I shut my eyes, turn round, rush back through the woods, sending squirrels scurrying, pine cones flying, I wish I was brave but I am not, I cannot bear to see the flutter of wings light up her face. How could I not have realised he’s caught me, when I’ve watched him catch so many things? Needles fill my trainers but I don’t care, I want to hurt. Stab through my soft stupidity, puncture my vanity, peel my foolishness back to the bone. The no-carb diet. The teenage clothes. The shampoo. I thought it might have been enough. It would never have been enough.

Something sends me stumbling to the ground, a tree root perhaps or a fallen branch, my hands scrabble for a trunk or some bark to stop my fall but find nothing. My chin rakes across the ground. I am sprawled out on the forest floor. I let myself weep then. For the clump of soil melting on my tongue, the beetle that runs over my hand. This is what loving him has got me.

Bracken canopies over me, huge and ancient, filtering the light green. I reach out, touch the underside of the fronded leaves, brush my fingertips across scored rows of beaded spore cases. Distantly, I remember a fact from my botany days – when insects, like butterflies, damage the fronds, the bracken releases a poison that breaks open their exoskeletons, turns them inside out.

Nothing is defenceless. Nothing.

I spit soil from my mouth. Sit up.

62

Candlelight

Now

I’m waiting for him when he comes in from the field, I open the door. He stares at me, surprised, rests his nets carefully on the floor of the porch. ‘Lolly?’

I am wearing a black dress. It is the only formal thing Daniel bought me, it has ridiculously thin straps, a soft, billowing skirt. If Kit saw me in this, he’d give a low whistle. But Daniel isn’t Kit. He stops abruptly in front of me, takes excruciating seconds running his eyes over the scrubbed planes of my cheeks, my clavicles, my thinner arms. He swallows.

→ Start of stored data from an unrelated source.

/-- Settles O42, the last clause by what the step does: short of reset only a host write can clear OVR. -/
theorem ovrProtocol : Obligations.OvrProtocol := by
  refine ⟨fun s w hb => State.regWrite_cmd_of_busy hb w, State.regWrite_status_ovr, fun s t h ho => ?_⟩
  rcases step_effects h with ⟨hn, -⟩ | ⟨-, -, hc⟩ | ⟨hn, a, v, p, hp, rfl⟩ | ⟨p, v, fs, d, rfl⟩
  · exact .inr (.inl hn)
  · exact .inl (hc.ovr.trans ho)
  · rcases regWrite_keeps_ovr a v { s.popTurn with prog := p } ho with hset | ⟨rfl, hv⟩
    · exact .inl hset
    · exact .inr (.inr ⟨hn, v, hv, p, hp⟩)
  · exact .inl ho

/-- Settles O43: the command does not see IS and NLEN, and the write is the same on both sides. -/
theorem operandWritesDuringBusyUnseen : Obligations.OperandWritesDuringBusyUnseen := by
  intro i s t r v hr h
  have hc := exec_completesTo h
  rcases hr with rfl | ⟨k, rfl⟩
  · simpa [hc.is] using exec_of_operands h (Reg.put v) s.is
  · simpa [hc.nlen, hc.is] using exec_of_operands h s.nlen (s.is.set k (Reg.put v))

/-- Settles O58: of the four effects of a step, a host write and a quiet step write no result. -/
theorem resultsChangeOnlyAtCompletion : Obligations.ResultsChangeOnlyAtCompletion := by
  intro s t h hne
  rcases step_effects h with ⟨hn, -⟩ | ⟨hn, hb, -⟩ | ⟨-, a, v, p, -, rfl⟩ | ⟨p, v, fs, d, rfl⟩
  · exact .inr hn
  · exact .inl ⟨hn, hb⟩
  · obtain ⟨hoa, hob, hres, hbuf⟩ := regWrite_results a v { s.popTurn with prog := p }
    rcases hne with hne | hne | hne | hne
    · exact absurd hoa hne
    · exact absurd hob hne
    · exact absurd hres hne
    · exact absurd hbuf hne
  · simp at hne

/-- Settles O59: a completion leaves IS and NLEN alone, and a host write changes them only at their addresses. -/
theorem operandsChangeOnlyByHostWrite : Obligations.OperandsChangeOnlyByHostWrite := by
  intro s t h hne
  rcases step_effects h with ⟨hn, -⟩ | ⟨-, -, hc⟩ | ⟨hn, a, v, p, hp, rfl⟩ | ⟨p, v, fs, d, rfl⟩
  · exact .inl hn
  · simp [hc.is, hc.nlen] at hne
  · rcases regWrite_operands a v { s.popTurn with prog := p } with ⟨his, hnlen⟩ | ha
    · exact hne.elim (absurd his) (absurd hnlen)
    · exact .inr ⟨hn, a, v, p, hp.imp_right And.left, ha⟩
  · simp at hne

/-- Settles O60: a step that is no reset, completion or accept keeps the command machine, and a completion keeps the
latches and CMD. -/
theorem latchesChangeOnlyAtAccept : Obligations.LatchesChangeOnlyAtAccept := by
  constructor
  · intro s t h hne
    rcases step_sameCommand h with hn | ⟨-, -, hc⟩ | ha | hs
    · exact .inl hn
    · simp [hc.latch, hc.cmd] at hne
    · exact .inr ha
    · simp [hs.latch, hs.cmd] at hne
  · intro s t h hne
    rcases step_sameCommand h with hn | ⟨hn, hb, hc⟩ | ha | hs
    · exact .inl hn
    · exact .inr (.inl ⟨hn, hb, hc.busy, hc.done⟩)
    · exact .inr (.inr ha)
    · simp [hs.busy, hs.done, hs.err, hs.detail] at hne

/-- Settles O6, from STATUS as a number. -/
theorem statusWordFields : Obligations.StatusWordFields := by
  refine ⟨⟨rfl, rfl, rfl, rfl⟩, fun st => ?_⟩
  obtain ⟨hbusy, hdone, hovr, hres⟩ := st.word_flags
  obtain ⟨herr, hdetail⟩ := st.word_fields
  have hhigh (b : ℕ) (hb : 12 ≤ b) : st.word.getLsbD b = false := by
    rw [← BitVec.testBit_toNat]
    exact Nat.testBit_lt_two_pow (st.word_lt.trans_le (Nat.pow_le_pow_right (by decide) hb))
  exact ⟨hbusy, hdone, hovr, hres, herr, hdetail, hhigh, herr ▸ st.err.code_le_three⟩

/-- Settles O47: the write holds the word, and a held register's read delivers it with no record. -/
theorem operandWriteReadsBack : Obligations.OperandWriteReadsBack := by
  refine fun s v => ⟨fun k => ⟨?_, ?_, fun j hj => ?_⟩, rfl, rfl⟩
  · simp
  · simp
  · rw [State.regWrite_is, Bank.get_set_other _ _ hj]

/-- Settles O49: while IDLE a read of a result is delivered as every other read is. -/
theorem idleReads : Obligations.IdleReads := by
  intro s hb
  simp [State.deliverResult_of_idle hb]

/-- Settles O53, register by register. -/
theorem resetValues : Obligations.ResetValues :=
  ⟨rfl, rfl, by decide, State.holds_reset_iff, fun _ => rfl⟩

/-- Settles O57: BUF is empty, STATUS is clear and nothing is in flight. -/
theorem resetMeetsInvariant : Obligations.ResetMeetsInvariant := by
  have hbuf : State.reset.bufWf = true := rfl
  have hstatus : State.reset.status.legal = true := by decide
  have hcmd : State.reset.cmdRunning = true := by decide
  show State.reset.inv = true
  simp [State.inv, hbuf, hstatus, hcmd]

end Sys2Proof.Proofs
end

section
/-! SUPPORT. The rules of the host accesses that depend on BUSY, on the address or on the index: draws, BUF words,
accepts, and the writes that do nothing. -/

namespace Sys2Proof.Machine

/-! ### Reads -/

/-- While BUSY a result location gives the next free draw (20_memory R53). -/
theorem State.deliverResult_of_busy {s : State} (h : s.status.busy = true) (l : Loc) (held : Bool) (v : Word) :
    s.deliverResult l held v = { s.deliver l held (Config.draw s.draws) with draws := s.draws + 1 } := by
  simp [State.deliverResult, h]

theorem State.regRead_of_reserved {a : BitVec 6} (h : RegName.ofAddr a = none) (s : State) :
    s.regRead a = { s with rdata := 0#64 } := by
  simp [State.regRead, h]

theorem State.bufRead_of_lt {i : BitVec 32} (h : i.toNat < Config.maxN) (s : State) :
    s.bufRead i = s.deliverResult (.buf i.toNat) (Memory.read s.buf i.toNat).isSome (s.bufValue i.toNat) := by
  simp [State.bufRead, h]

theorem State.bufRead_of_le {i : BitVec 32} (h : Config.maxN ≤ i.toNat) (s : State) :
    s.bufRead i = { s with rdata := 0#64 } := by
  simp [State.bufRead, Nat.not_lt.mpr h]

/-- While IDLE the word a register read returns does not depend on what earlier reads left: the word last read, the
record and the draw counter. -/
theorem regRead_rdata_of_idle {s : State} (hb : s.status.busy = false) (a : BitVec 6) (v : Word)
    (fs : List FaultEvent) (d : ℕ) :
    (State.regRead a { s with rdata := v, faults := fs, draws := d }).rdata = (s.regRead a).rdata := by
  cases h : RegName.ofAddr a with
  | none => simp [State.regRead_of_reserved h]
  | some r =>
    obtain rfl := RegName.ofAddr_eq_some _ _ h
    cases r <;> simp [State.deliverResult_of_idle, hb]

/-- While IDLE the word a BUF read returns does not depend on what earlier reads left. -/
theorem bufRead_rdata_of_idle {s : State} (hb : s.status.busy = false) (i : BitVec 32) (v : Word)
    (fs : List FaultEvent) (d : ℕ) :
    (State.bufRead i { s with rdata := v, faults := fs, draws := d }).rdata = (s.bufRead i).rdata := by
  rcases lt_or_ge i.toNat Config.maxN with hi | hi
  · simp [State.bufRead_of_lt hi, State.deliverResult_of_idle, State.bufValue, hb]
  · simp [State.bufRead_of_le hi]

/-! ### Writes -/

theorem State.regWrite_cmd_of_idle {s : State} (h : s.status.busy = false) (w : Word) :
    s.regWrite RegName.cmd.addr w = s.accept w := by
  simp [State.regWrite, h]

/-- A STATUS write clears OVR when bit 2 of the word is 1, and does nothing else (10_state R20). -/
theorem State.regWrite_status (s : State) (v : Word) :
    s.regWrite RegName.status.addr v =
      if v.getLsbD 2 then { s with status := { s.status with ovr := false } } else s := by
  simp [State.regWrite]

/-! The read-only registers and the reserved addresses (20_memory R42, R43). -/

@[simp] theorem State.regWrite_res (s : State) (v : Word) : s.regWrite RegName.res.addr v = s := rfl

@[simp] theorem State.regWrite_oa (s : State) (k : Fin 10) (v : Word) : s.regWrite (RegName.oa k).addr v = s := by
  simp [State.regWrite]

@[simp] theorem State.regWrite_ob (s : State) (k : Fin 10) (v : Word) : s.regWrite (RegName.ob k).addr v = s := by
  simp [State.regWrite]

theorem State.regWrite_of_reserved {a : BitVec 6} (h : RegName.ofAddr a = none) (s : State) (v : Word) :
    s.regWrite a v = s := by
  simp [State.regWrite, h]

/-- A write to an address that is not CMD, STATUS, NLEN or an IS register does nothing (20_memory R49). -/
theorem regWrite_eq_self {a : BitVec 6} (hcmd : RegName.ofAddr a ≠ some .cmd) (hstatus : RegName.ofAddr a ≠ some .status)
    (hnlen : RegName.ofAddr a ≠ some .nlen) (his : ∀ k, RegName.ofAddr a ≠ some (.is k)) (v : Word) (s : State) :
    s.regWrite a v = s := by
  rcases regWrite_cases a v s with ⟨h, -⟩ | ⟨h, -⟩ | ⟨h, -⟩ | ⟨h, -⟩ | ⟨k, h, -⟩ | e
  · exact absurd h hcmd
  · exact absurd h hcmd
  · exact absurd h hstatus
  · exact absurd h hnlen
  · exact absurd h (his k)
  · exact e

/-- The four reserved ranges of the REG map (20_memory R42). -/
theorem RegName.ofAddr_of_reserved : ∀ a : BitVec 6,
    ((0x05 ≤ a.toNat ∧ a.toNat ≤ 0x0F) ∨ (0x1A ≤ a.toNat ∧ a.toNat ≤ 0x1F) ∨ (0x2A ≤ a.toNat ∧ a.toNat ≤ 0x2F) ∨
      0x3A ≤ a.toNat) → RegName.ofAddr a = none := by
  decide

end Sys2Proof.Machine
end

section
/-! SUPPORT. The steps one by one: what the host's step is for each pending operation, and the core's step by BUSY and
the word in flight. -/

namespace Sys2Proof.Machine

/-! ### The host's step -/

theorem hostStep_of_nil {s : State} (h : s.prog = []) : s.hostStep = s := by
  simp [State.hostStep, h]

theorem hostStep_of_regWrite {s : State} {a : BitVec 6} {v : Word} {p : List HostOp} (h : s.prog = .regWrite a v :: p) :
    s.hostStep = State.regWrite a v { s with prog := p } := by
  simp [State.hostStep, h]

I go up on my tiptoes, kiss his cheek so he can feel how small I am next to him, like he loves.

‘You look—’ He cannot finish.

‘Do you like?’ When I got back, I prepared myself very carefully, conditioning my hair, brushing it out, blow-drying it, applying the slightest hint of make-up. The pine needles, the mud are all gone.

‘I do.’ He shuts his eyes, inhales. The apple shampoo. I used it all over.

‘Come, sit.’

‘You’ve made dinner?’ He glances at the small, round dining table. In the shadow of twilight, he takes in the cutlery carefully placed on folded, checked napkins, the bowls of olives and artichokes, the enormous salad with quartered heirloom tomatoes. A smile plays on his lips. He’s taught me well. I’ve done it exactly as he would.

I strike a match to light the candles, then snuff out the burning end. A vein of smoke drifts over the table. ‘I thought we could celebrate.’

‘What are we celebrating?’ He shrugs off his jacket, sits while I pour water.

‘Us.’

‘I thought perhaps, after yesterday—’

‘—Oh, don’t worry about that. You were right. I just needed to think things through.’

‘I knew you’d come around! You just needed to see the potential, how much we can make, when you see it in those terms, it would be insanity not to. Tomorrow, I’ll show you how I contact the buyers, the kind of quality they want, it’s easy really—’

‘—Tomorrow,’ I cut him off. ‘Tonight, I want to celebrate.’

‘Of course.’ He’s smiling at me, he takes his water glass, waits for me to lift mine.

‘Oh. We can’t toast like this.’

‘Can’t we?’

‘It’s bad luck. Everyone knows that.’ My heart is racing very fast. ‘Can you get something from the wine cellar?’